Brooks' trust in Corbett also helped solve a succession planning question that had cropped up at Independent. Brooks, 65, said Corbett, 55, has at least 10 more years of runway to serve as CEO. (Their ages are as of the banks' spring 2024 proxy statements.)

Brooks will stay on as a director for at least two years, helping fold Independent into SouthState and assisting with future M&A plans in Texas, as the bank considers inorganic growth in its new geography. Under the deal's terms, Brooks will receive $12.8 million in cash as part of his severance agreement with Independent, in addition to a $5 million cash bonus.

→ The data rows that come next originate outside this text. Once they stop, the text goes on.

/-- R82: code 0x01; the three steps from the value of `crc_high` before the shift; UnwrittenFault on an unwritten
accumulator (D21); an operand that is no nibble is refused (D20). -/
def Obligations.CrcNibThreeSteps : Prop :=
  (∀ (s : State) (v : Nibble), issue 0x01 [.num v.toNat] s = exec (.crcNib v) s) ∧
  (∀ (s : State) (z : Int), z < 0 ∨ 15 < z → issue 0x01 [.num z] s = .refused (.command (.operandRange 0x01 z))) ∧
  (∀ (s : State) (v : Nibble), s.acc = none →
    exec (.crcNib v) s = .next { s with result := some (.fault .unwritten) }) ∧
  (∀ (s : State) (v : Nibble) (low high : Byte), s.acc = some ⟨low, high⟩ →
    exec (.crcNib v) s =
      .next { s with
        acc := some ⟨(low <<< 4) ^^^ s.params.lookupLow.get ((high >>> 4).setWidth 4 ^^^ v).toFin,
          ((high <<< 4) ||| (low >>> 4)) ^^^ s.params.lookupHigh.get ((high >>> 4).setWidth 4 ^^^ v).toFin⟩,
        result := some .done })

/-- R82, "Seen as one 16-bit register": the step on `R = (crc_high << 8) | crc_low`. -/
def Obligations.NibbleStepOnOneRegister : Prop :=
  ∀ (p : Params) (v : Nibble) (a : Accumulator),
    le16 (crcNibble p v a).low (crcNibble p v a).high =
      (le16 a.low a.high <<< 4) ^^^
        le16 (p.romLow ((le16 a.low a.high >>> 12).setWidth 4 ^^^ v))
          (p.romHigh ((le16 a.low a.high >>> 12).setWidth 4 ^^^ v))

/-- R83: code 0x02; CRC.BYTE is CRC.NIB of the high nibble and then of the low one; on an unwritten accumulator
UnwrittenFault (R82, D21) is raised and nothing else changes. -/
def Obligations.CrcByteIsTwoNibbles : Prop :=
  (∀ (s : State) (b : Byte), issue 0x02 [.num b.toNat] s = exec (.crcByte b) s) ∧
  (∀ (s : State) (b : Byte), s.acc = none →
    exec (.crcByte b) s = .next { s with result := some (.fault .unwritten) }) ∧
  (∀ (s : State) (b : Byte), s.acc ≠ none → ∃ m t : State,
    exec (.crcNib ((b >>> 4).setWidth 4)) s = .next m ∧ exec (.crcNib ((b &&& 0x0F).setWidth 4)) m = .next t ∧
    exec (.crcByte b) s = .next t)

/-- R84: code 0x03; the pair, low byte first, the accumulator unchanged; UnwrittenFault when unwritten (D21). That the
result is an operation of its own is D1. -/
def Obligations.CrcRdReadsPairLowFirst : Prop :=
  (∀ s : State, issue 0x03 [] s = exec .crcRd s) ∧
  (∀ s : State, s.acc = none → exec .crcRd s = .next { s with result := some (.fault .unwritten) }) ∧
  (∀ (s : State) (low high : Byte), s.acc = some ⟨low, high⟩ →
    exec .crcRd s = .next { s with result := some (.crc low high) })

Marinac said that he thinks leapfrogging to Texas is an operating risk for SouthState. Although the state has strong business opportunities, going in as an outsider is difficult, and SouthState could instead pursue continued growth in the Southeast, he said.

"Why Texas?," Corbett said on the Monday call. "The answer is not complicated. We believe it's wise to allocate capital to markets where the state governments encourage business growth and they don't penalize it with tax and regulatory burdens. We also believe it's wise to allocate capital where people are moving to, not where they're leaving from."

Independent will, from the perspective of its clients, continue business as usual, Brooks said.

Dan Strodel, chief banking officer at Independent, will continue to oversee the customer-facing businesses in Texas and Colorado under the new ownership. Brooks' brother, Daniel Brooks, who currently serves as vice chairman of Independent and has overseen credit risk for decades, will join SouthState for the credit integration piece. 

Executives from both companies hope that Independent will be a growth engine for SouthState as the Florida bank makes a play for Texas.

"This company is going to have unlimited possibilities," Brooks said. "There's no company in the United States of America that has the footprint and the growth and the demographics that we have to work with."